Rival private equity firms in rare legal escalation over fraud allegations
Audax Group has fired back at rival private equity firm H.I.G. Capital, accusing H.I.G. of instigating a "Stalinist show trial."
Why it matters: This is a rare case of legal escalation between private equity firms, which typically try to settle these matters quietly in boardrooms instead of loudly in courtrooms.
- Particularly because Audax's countersuit, like H.I.G.'s original claim, threatens to "pierce the corporate veil" in a way that could enable successful litigation against other private equity firms (both by each other, and by smaller shareholders).
What's old: The dispute stems from H.I.G.'s 2022 purchase of a majority stake in telecom software company Mobileum from Audax.
- The deal was valued at $915 million, inclusive of a $100 million equity rollover by Audax.
- H.I.G. alleges that Audax engaged in "systemic fraud" to inflate Mobileum's revenue, thus tricking H.I.G. into overpaying by around $250 million.
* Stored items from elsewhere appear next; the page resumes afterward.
-- ==== Sys2Proof/Machine/State.lean ====
section
/-! DEFINITION. The state of papaguy CORE (R32 to R46), the output events (R56), the reasons a step can stop,
and the state after power-on reset (R280, R281). Registers whose width is a parameter are natural numbers;
`Sys2Proof.State.Inv` (Safety.lean) states their bounds (log 12). -/

namespace Sys2Proof.Machine

/-- The output events (R56). -/
inductive Event where
  /-- `SET_POSITION(a, v)` to the actuator sink -/
  | setPosition (a : Axis) (v : Int)
  /-- `SET_LEVEL(b, l)` to the binary output sink -/
  | setLevel (b : BinOut) (l : Bool)
  /-- `ECHO(op, p)` to the observability sink -/
  | echo (op : Byte) (p : Payload)
  /-- `ALIVE_ACK`, whose content is in no source -/
  | aliveAck
  /-- `UNKNOWN_LOG(op, p)` -/
  | unknownLog (op : Byte) (p : Payload)
  /-- `REPORT(s_0, ..)`, one score per channel in channel order -/
  | report (scores : List Nat)
  /-- `RESTART_REQ` to the outer runtime -/
  | restartReq
deriving DecidableEq, Repr

/-- The sensor channel record `ch[c]` (R37). -/
structure Channel where
  /-- the history, entry 0 the oldest retained sample (R38) -/
  hist : List Nat
  /-- the running average (R39) -/
  avg : Nat
  /-- the sample counter (R40) -/
  n : Nat
  /-- a deviation event is in progress (R41) -/
  active : Bool
  /-- the duration of the current or just ended event (R42) -/
  dur : Nat
  /-- the points of the aggregation window (R43) -/
  score : Nat
deriving DecidableEq, Repr

/-- A channel right after reset (R281). -/
def Channel.atReset (cfg : Config) : Channel where
  hist := List.replicate cfg.histLen 0
  avg := 0
  n := 0
  active := false
  dur := 0
  score := 0

/-- Why the machine could stop with a fault: it cannot. The block raises no exception and never halts
(R117, R192, R250), so nothing raises a fault; safe. -/
inductive Fault where
deriving DecidableEq, Repr

/-- Why the model gives no meaning. -/
inductive Refusal where
  /-- Raised by an arm of `exec` for an instruction without a meaning; no arm does. Safe. -/
  | notModelled (mnemonic : String)
  /-- Raised by `step` before the cycle runs when CFG fails a check of R10, by the check's name
  (R264, D32). Safe: nothing is claimed of such a build. -/
  | illFormedConfig (check : CfgCheck)
deriving DecidableEq, Repr

/-- The state: the spec's record S (R32: `armed`, `emu`, `cycle`, `ch`), the parameter CFG (R36), the
transport queue (R53), the latest cycle's event list (R56), and the model's own fields. -/
structure State where
  /-- CFG, read-only to the block (R36; log 1) -/
  cfg : Config
  /-- `S.armed` (R33) -/
  armed : Bool
  /-- `S.emu` (R34) -/
  emu : Bool
  /-- `S.cycle` (R35) -/
  cycle : Nat
  /-- `ch[0..NUM_CHANNELS-1]` (R37) -/
  ch : List Channel
  /-- RX, oldest byte first (R53) -/
  rx : List Byte
  /-- the events of the cycle in progress, and between cycles of the latest one (R56; log 9) -/
  events : List Event
  /-- MODEL: the restart flag of the cycle in progress (R111, R170; log 10) -/
  restart : Bool
  /-- MODEL: what the environment supplies in the coming cycles, the head in the current one (log 4) -/
  inputs : List CycleInput
  /-- MODEL: how many cycles took a free input (log 4) -/
  freeCtr : Nat
deriving DecidableEq, Repr

/-- The state at power-on under a configuration (R280, R281). -/
def State.powerOn (cfg : Config) : State where
  cfg := cfg
  armed := true
  emu := false
  cycle := 0
  ch := List.replicate cfg.numChannels (Channel.atReset cfg)
  rx := []
  events := []
  restart := false
  inputs := []
  freeCtr := 0

/-- The state right after power-on reset (R281). DESIGN CHOICE: under EX, which is normative for no build
(D1; log 2). -/
def State.reset : State := State.powerOn Config.ex

end Sys2Proof.Machine
end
What's new: Audax denies the fraud allegation, and argues that H.I.G. breached its contract with Audax (i.e., the limited partnership agreement through which Audax remained a minority shareholder in Mobileum).
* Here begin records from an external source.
-- ==== Sys2Proof/Machine/Dispatch.lean ====
section
/-! DEFINITION. DISPATCH, the dispatch multiplexer of phase 4 (R170): one arm per instruction. -/

namespace Sys2Proof.Machine

def exec (i : Instr) (s : State) : Host.Outcome State Fault Refusal :=
  match i with
  | .idle p => Sys2Proof.Machine.execIdle p s
  | .bodyTilt p => Sys2Proof.Machine.execBodyTilt p s
  | .wings p => Sys2Proof.Machine.execWings p s
  | .headTilt p => Sys2Proof.Machine.execHeadTilt p s
  | .headRotate p => Sys2Proof.Machine.execHeadRotate p s
  | .beak p => Sys2Proof.Machine.execBeak p s
  | .envelope p => Sys2Proof.Machine.execEnvelope p s
  | .eyes p => Sys2Proof.Machine.execEyes p s
  | .fog p => Sys2Proof.Machine.execFog p s
  | .isAlive p => Sys2Proof.Machine.execIsAlive p s
  | .emulateRadar p => Sys2Proof.Machine.execEmulateRadar p s
  | .deactivate p => Sys2Proof.Machine.execDeactivate p s
  | .reactivate p => Sys2Proof.Machine.execReactivate p s
  | .reset p => Sys2Proof.Machine.execReset p s
  | .unknown op p => Sys2Proof.Machine.execUnknown op p s

end Sys2Proof.Machine
end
- For example, Audax says it was not consulted on major business decisions, including the hiring and firing of C-suite executives, despite holding two Mobileum board seats.
- It also argues that H.I.G. inappropriately formed a special committee — made up exclusively of H.I.G. executives — to investigate the alleged accounting fraud, despite audax's contractual right to have representation on that committee.
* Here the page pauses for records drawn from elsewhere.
-- ==== Sys2Proof/Decode.lean ====
section
/-! DEFINITION. The F3B frame (R90 to R94), the opcode map (R96), decoding and encoding. Decoding is total
over frames (R99); a byte string that is not yet a frame is rejected by name. -/

namespace Sys2Proof

/-- A decoded frame `Some(op, p)`: the opcode byte and the payload (R91). -/
structure Frame where
  op : Byte
  p : Payload
deriving DecidableEq, Repr

/-- Payload assembly, big-endian: `p = b1 * 256 + b2` (R93, R70). -/
def payloadOf (b1 b2 : Byte) : Payload := BitVec.ofNat 16 (b1.toNat * 256 + b2.toNat)

/-- Byte 1 of a frame, payload bits 15..8 (R91). -/
def payloadHi (p : Payload) : Byte := BitVec.ofNat 8 (p.toNat / 256)

/-- Byte 2 of a frame, payload bits 7..0 (R91). -/
def payloadLo (p : Payload) : Byte := BitVec.ofNat 8 (p.toNat % 256)

/-- The frame of three bytes in arrival order (R91, R93, R94). -/
def frameOf (b0 b1 b2 : Byte) : Frame := ⟨b0, payloadOf b1 b2⟩

/-- A row of the opcode map: an opcode value and the instruction a frame with it is (R96). -/
structure OpcodeRow where
  op : Byte
  instr : Payload → Instr

/-- The opcode map (R96), in its own order. -/
def opcodeMap : List OpcodeRow := [
  ⟨0, .idle⟩,
  ⟨1, .bodyTilt⟩,
  ⟨2, .wings⟩,
  ⟨3, .headTilt⟩,
  ⟨4, .headRotate⟩,
  ⟨5, .beak⟩,
  ⟨17, .envelope⟩,
  ⟨20, .eyes⟩,
  ⟨23, .fog⟩,
  ⟨63, .isAlive⟩,
  ⟨101, .emulateRadar⟩,
  ⟨125, .deactivate⟩,
  ⟨126, .reactivate⟩,
  ⟨127, .reset⟩]

/-- The instruction of a frame: the exact row of its opcode, and UNKNOWN for every other value (R97). The
payload never changes which instruction a frame is (R96). -/
def Frame.instr (f : Frame) : Instr :=
  match opcodeMap.find? fun row => row.op == f.op with
  | some row => row.instr f.p
  | none => .unknown f.op f.p

/-- Why a byte string is no frame. -/
inductive DecodeReject where
  /-- fewer than 3 bytes: the frame is not complete (R90, R122) -/
  | incompleteFrame (got : Nat)
deriving DecidableEq, Repr

/-- The instruction at the head of a byte string, and the bytes after it (R72, R121). -/
def decode : List Byte → Except DecodeReject (Instr × List Byte)
  | b0 :: b1 :: b2 :: rest => .ok ((frameOf b0 b1 b2).instr, rest)
  | [b0, b1] => .error (.incompleteFrame [b0, b1].length)
  | [b0] => .error (.incompleteFrame [b0].length)
  | [] => .error (.incompleteFrame 0)

/-- The frame of an instruction: its opcode (R96) and its payload. -/
def Instr.frame : Instr → Frame
  | .idle p => ⟨0, p⟩
  | .bodyTilt p => ⟨1, p⟩
  | .wings p => ⟨2, p⟩
  | .headTilt p => ⟨3, p⟩
  | .headRotate p => ⟨4, p⟩
  | .beak p => ⟨5, p⟩
  | .envelope p => ⟨17, p⟩
  | .eyes p => ⟨20, p⟩
  | .fog p => ⟨23, p⟩
  | .isAlive p => ⟨63, p⟩
  | .emulateRadar p => ⟨101, p⟩
  | .deactivate p => ⟨125, p⟩
  | .reactivate p => ⟨126, p⟩
  | .reset p => ⟨127, p⟩
  | .unknown op p => ⟨op, p⟩

/-- The three bytes of an instruction, in arrival order (R91, R102). -/
def encode (i : Instr) : List Byte :=
  [i.frame.op, payloadHi i.frame.p, payloadLo i.frame.p]

/-- The bytes, in arrival order, of the 24-bit frame word `W = b0 ++ b1 ++ b2` (R92): b0 is W[23:16].
Bits above the `nbits` that the table numbers are 0 (log 13). -/
def tableBytes (nbits w : Nat) : List Byte :=
  let v := w % 2 ^ nbits
  [BitVec.ofNat 8 (v / 65536), BitVec.ofNat 8 (v / 256), BitVec.ofNat 8 v]

/-- The instruction the decoder reads from a word numbered as spec/opcode_table.json numbers it (R92). -/
def decodeTableWord (nbits w : Nat) : Option Instr :=
  match decode (tableBytes nbits w) with
  | .ok (i, _) => some i
  | .error _ => none

end Sys2Proof
end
- Sure, it sounds silly that H.I.G. should include Audax on an investigation of alleged fraud by Audax, but if that's what the contract said... At the very least, it seems Audax believes that a special committee should have been led by outsiders or, if led by H.I.G., then funded by H.I.G. instead of by Mobileum.
What they're saying: In its complaint, Audax writes: "Through its mismanagement, H.I.G. promptly ran what was a high-performing business into the ground. Instead of taking responsibility for its mistakes and working to fix them, H.I.G. sought to shift the blame to Audax for the results of H.I.G.'s own incompetence."
- Audax wants its $100 million back, plus possible damages.
- An H.I.G. spokesman called Audax's countersuit "baseless," and added: "The fraud allegations that led to the formation of the special committee were raised by a long-time Mobileum employee and implicated Audax, making it inappropriate for Audax to sit on the special committee investigating the matter. Despite the damage done by Audax and its agents at Mobileum, H.I.G. Capital has made numerous positive changes and the fundamentals of the business remain sound."
The big picture: Rather than suing the company itself, or board directors as agents of the companies, the firms are directly suing each other and each other's executives as agents of the firms themselves.
- It's almost exactly what the "corporate veil" was designed to protect against, and for years has been used by private equity as a shield against liability for bad behavior (intentional or not).
The bottom line: Neither side sounds like it has any interest in backing down, regardless of the broader consequences.